• [Records provided]
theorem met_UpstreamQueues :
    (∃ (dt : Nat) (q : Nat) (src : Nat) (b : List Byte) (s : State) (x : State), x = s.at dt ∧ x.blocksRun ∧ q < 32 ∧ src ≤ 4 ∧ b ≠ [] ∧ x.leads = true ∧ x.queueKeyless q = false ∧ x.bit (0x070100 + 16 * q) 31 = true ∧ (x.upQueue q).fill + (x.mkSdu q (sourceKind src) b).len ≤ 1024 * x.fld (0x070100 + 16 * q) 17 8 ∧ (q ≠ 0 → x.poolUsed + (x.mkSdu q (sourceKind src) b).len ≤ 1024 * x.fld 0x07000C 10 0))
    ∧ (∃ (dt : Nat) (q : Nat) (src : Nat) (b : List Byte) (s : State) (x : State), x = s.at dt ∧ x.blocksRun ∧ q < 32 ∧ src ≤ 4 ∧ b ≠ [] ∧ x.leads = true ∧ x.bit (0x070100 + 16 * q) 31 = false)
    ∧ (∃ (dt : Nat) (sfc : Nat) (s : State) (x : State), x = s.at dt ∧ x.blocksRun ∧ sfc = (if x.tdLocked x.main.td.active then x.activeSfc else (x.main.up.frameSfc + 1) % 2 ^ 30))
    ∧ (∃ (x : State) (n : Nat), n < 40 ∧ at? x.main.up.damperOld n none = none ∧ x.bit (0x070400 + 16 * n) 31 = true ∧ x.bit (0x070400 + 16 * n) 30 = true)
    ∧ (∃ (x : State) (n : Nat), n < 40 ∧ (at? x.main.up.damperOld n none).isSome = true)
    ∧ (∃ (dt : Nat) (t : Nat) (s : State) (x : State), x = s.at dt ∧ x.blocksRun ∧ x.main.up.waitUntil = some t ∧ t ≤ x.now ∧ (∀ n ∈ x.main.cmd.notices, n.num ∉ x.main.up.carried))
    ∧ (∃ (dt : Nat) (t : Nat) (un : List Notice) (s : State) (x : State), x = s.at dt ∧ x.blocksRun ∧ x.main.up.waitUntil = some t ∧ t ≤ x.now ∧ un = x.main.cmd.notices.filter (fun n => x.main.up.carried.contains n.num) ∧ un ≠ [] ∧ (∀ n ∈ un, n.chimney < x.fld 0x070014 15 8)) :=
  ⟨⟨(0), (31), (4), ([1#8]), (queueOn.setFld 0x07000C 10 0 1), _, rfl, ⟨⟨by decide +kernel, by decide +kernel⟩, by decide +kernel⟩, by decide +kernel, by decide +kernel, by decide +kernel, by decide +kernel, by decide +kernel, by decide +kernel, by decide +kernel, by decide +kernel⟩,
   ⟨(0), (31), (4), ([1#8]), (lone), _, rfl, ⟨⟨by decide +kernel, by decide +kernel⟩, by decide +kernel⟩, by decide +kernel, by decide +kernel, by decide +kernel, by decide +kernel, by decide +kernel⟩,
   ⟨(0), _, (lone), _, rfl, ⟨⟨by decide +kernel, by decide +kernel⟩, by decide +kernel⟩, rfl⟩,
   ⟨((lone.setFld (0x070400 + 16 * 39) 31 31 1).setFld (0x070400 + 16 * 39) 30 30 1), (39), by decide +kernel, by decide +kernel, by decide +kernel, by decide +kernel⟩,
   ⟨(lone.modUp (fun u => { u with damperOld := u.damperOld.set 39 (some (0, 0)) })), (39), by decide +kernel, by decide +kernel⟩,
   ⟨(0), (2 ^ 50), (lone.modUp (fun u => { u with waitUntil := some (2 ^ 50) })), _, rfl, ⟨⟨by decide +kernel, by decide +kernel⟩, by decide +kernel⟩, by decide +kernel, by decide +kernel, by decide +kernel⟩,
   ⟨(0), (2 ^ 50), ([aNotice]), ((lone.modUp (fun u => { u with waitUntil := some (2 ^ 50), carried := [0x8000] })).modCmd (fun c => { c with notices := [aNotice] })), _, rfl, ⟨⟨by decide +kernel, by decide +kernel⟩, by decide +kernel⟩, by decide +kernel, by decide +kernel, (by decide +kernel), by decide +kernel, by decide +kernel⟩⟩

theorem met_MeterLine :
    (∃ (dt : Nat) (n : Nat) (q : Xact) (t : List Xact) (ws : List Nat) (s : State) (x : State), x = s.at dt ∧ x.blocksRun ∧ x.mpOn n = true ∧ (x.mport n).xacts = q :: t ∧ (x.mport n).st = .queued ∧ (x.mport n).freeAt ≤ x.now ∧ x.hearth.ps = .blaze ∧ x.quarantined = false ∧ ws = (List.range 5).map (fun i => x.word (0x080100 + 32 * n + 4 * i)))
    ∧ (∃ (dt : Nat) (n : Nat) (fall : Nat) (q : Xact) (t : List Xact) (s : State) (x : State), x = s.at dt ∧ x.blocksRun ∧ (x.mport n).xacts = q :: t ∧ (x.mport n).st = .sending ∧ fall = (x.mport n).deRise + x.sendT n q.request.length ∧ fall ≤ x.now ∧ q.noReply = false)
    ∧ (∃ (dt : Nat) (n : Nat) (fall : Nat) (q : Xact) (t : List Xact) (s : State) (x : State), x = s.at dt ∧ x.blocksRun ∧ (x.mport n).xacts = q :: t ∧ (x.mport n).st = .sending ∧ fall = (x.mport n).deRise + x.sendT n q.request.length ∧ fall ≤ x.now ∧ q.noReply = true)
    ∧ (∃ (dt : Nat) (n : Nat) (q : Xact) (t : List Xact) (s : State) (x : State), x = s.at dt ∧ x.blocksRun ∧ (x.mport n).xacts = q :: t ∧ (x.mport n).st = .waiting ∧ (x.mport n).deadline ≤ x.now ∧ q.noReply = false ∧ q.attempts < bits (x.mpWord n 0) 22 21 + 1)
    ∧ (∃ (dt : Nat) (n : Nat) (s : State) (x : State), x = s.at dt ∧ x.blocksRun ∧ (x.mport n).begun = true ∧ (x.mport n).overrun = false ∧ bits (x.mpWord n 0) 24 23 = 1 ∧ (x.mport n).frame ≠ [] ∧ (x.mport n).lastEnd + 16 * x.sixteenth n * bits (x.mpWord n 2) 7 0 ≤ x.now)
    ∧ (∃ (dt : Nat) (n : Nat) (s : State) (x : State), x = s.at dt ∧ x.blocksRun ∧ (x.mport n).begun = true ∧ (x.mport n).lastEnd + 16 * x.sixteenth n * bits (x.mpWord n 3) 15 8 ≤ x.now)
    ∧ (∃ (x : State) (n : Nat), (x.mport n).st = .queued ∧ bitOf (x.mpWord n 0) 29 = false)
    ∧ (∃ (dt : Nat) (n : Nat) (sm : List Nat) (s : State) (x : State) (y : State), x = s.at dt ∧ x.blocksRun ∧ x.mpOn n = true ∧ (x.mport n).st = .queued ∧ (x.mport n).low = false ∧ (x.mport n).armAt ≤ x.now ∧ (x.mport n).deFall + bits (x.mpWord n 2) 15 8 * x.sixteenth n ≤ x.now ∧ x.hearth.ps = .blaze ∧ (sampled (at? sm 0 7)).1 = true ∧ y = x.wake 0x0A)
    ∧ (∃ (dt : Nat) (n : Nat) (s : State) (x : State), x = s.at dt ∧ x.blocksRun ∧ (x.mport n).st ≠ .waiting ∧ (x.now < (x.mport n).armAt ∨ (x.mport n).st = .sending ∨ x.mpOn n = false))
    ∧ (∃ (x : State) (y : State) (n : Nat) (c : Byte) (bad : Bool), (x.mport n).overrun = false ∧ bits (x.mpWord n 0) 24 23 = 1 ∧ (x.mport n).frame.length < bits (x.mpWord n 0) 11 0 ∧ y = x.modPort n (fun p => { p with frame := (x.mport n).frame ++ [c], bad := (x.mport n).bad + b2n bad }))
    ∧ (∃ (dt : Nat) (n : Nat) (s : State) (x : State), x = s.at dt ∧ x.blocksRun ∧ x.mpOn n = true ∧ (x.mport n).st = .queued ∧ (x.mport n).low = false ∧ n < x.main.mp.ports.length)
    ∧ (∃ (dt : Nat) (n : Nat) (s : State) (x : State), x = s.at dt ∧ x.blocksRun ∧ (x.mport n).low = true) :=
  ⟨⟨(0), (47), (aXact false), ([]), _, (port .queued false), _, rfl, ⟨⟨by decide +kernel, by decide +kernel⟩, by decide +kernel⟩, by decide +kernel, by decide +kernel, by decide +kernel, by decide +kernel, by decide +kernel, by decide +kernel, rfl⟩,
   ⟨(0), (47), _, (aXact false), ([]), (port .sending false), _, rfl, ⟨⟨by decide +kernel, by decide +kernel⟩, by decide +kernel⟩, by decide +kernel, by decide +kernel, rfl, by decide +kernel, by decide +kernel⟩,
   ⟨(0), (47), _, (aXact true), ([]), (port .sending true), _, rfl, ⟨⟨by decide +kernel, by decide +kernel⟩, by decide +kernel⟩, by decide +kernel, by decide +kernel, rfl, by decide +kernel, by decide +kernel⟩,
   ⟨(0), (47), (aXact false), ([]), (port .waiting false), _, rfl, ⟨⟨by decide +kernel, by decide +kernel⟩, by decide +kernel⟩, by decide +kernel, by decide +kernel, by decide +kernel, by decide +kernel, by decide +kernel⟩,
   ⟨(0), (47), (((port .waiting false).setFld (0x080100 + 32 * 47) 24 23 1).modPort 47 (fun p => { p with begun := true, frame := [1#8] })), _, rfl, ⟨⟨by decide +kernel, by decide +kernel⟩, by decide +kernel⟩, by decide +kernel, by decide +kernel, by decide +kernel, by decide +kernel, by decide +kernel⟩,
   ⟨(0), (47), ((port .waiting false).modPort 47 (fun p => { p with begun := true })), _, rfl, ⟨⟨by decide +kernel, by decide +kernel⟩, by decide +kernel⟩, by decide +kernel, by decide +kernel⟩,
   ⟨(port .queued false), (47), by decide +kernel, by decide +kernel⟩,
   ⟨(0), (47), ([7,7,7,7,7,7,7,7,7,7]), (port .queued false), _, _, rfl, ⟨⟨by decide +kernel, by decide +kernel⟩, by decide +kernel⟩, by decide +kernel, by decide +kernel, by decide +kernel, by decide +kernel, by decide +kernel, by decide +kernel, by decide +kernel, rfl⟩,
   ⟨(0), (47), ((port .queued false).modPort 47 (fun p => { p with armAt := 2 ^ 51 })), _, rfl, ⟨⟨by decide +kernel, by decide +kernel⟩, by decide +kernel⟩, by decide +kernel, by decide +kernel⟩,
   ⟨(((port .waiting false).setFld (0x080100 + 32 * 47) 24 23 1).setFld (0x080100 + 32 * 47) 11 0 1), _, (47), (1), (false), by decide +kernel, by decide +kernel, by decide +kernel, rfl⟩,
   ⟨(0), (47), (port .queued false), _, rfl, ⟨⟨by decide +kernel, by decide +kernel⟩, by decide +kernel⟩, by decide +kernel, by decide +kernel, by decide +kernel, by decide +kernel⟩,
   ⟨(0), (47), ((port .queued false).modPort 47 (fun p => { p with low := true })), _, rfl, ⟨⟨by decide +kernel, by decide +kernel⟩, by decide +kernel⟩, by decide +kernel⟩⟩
* * *
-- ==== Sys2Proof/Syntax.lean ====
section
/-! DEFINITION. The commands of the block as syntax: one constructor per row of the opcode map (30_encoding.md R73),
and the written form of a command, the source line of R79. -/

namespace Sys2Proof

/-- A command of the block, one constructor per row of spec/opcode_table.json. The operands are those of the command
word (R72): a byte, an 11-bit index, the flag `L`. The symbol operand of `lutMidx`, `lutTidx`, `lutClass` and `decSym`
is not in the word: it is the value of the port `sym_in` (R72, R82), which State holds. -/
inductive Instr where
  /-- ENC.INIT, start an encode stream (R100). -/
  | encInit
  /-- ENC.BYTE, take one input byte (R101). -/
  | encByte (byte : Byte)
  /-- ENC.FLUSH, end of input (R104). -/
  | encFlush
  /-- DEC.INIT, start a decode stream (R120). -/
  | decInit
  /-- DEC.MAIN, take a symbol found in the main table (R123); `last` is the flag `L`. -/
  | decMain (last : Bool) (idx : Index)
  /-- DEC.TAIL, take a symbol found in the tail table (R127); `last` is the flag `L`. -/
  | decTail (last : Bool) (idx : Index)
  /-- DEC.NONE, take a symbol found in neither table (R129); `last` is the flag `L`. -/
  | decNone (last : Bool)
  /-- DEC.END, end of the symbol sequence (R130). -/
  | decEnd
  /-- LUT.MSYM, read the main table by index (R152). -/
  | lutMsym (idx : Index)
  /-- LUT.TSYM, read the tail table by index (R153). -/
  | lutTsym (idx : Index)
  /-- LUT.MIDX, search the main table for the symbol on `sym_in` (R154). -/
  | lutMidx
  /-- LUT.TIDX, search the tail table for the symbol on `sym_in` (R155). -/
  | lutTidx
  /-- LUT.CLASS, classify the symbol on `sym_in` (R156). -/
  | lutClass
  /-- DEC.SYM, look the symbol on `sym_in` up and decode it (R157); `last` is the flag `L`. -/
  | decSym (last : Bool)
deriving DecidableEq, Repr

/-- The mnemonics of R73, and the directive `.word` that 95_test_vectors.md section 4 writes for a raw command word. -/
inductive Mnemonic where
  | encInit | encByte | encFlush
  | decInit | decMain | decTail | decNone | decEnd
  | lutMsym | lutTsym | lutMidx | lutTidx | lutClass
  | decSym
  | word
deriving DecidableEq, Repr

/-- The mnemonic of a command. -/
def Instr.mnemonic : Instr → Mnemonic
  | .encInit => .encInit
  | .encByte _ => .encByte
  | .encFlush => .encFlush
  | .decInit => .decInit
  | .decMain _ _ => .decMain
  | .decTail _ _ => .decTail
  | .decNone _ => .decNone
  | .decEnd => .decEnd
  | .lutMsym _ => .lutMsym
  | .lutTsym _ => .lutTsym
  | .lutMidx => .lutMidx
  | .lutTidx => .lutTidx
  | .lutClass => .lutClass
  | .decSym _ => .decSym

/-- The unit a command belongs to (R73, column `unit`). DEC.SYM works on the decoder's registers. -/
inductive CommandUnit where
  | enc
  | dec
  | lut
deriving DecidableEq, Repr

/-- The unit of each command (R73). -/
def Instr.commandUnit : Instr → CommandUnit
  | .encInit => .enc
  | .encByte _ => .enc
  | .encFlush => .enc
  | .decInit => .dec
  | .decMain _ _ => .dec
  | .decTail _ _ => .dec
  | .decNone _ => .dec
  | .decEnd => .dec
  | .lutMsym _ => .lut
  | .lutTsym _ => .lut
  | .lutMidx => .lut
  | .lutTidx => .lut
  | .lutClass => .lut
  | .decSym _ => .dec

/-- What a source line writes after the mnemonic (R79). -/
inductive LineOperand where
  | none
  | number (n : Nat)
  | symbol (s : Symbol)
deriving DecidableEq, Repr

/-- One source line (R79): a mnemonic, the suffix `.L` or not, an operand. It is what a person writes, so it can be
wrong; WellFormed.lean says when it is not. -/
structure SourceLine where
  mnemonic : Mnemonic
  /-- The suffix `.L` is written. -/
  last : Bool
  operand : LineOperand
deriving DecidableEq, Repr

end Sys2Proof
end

• [Exercise details]
Using the records above, report each line with the string "lutTsym".

• [Task answer]
  | lutTsym (idx : Index)
  | lutMsym | lutTsym | lutMidx | lutTidx | lutClass
  | .lutTsym _ => .lutTsym
  | .lutTsym _ => .lut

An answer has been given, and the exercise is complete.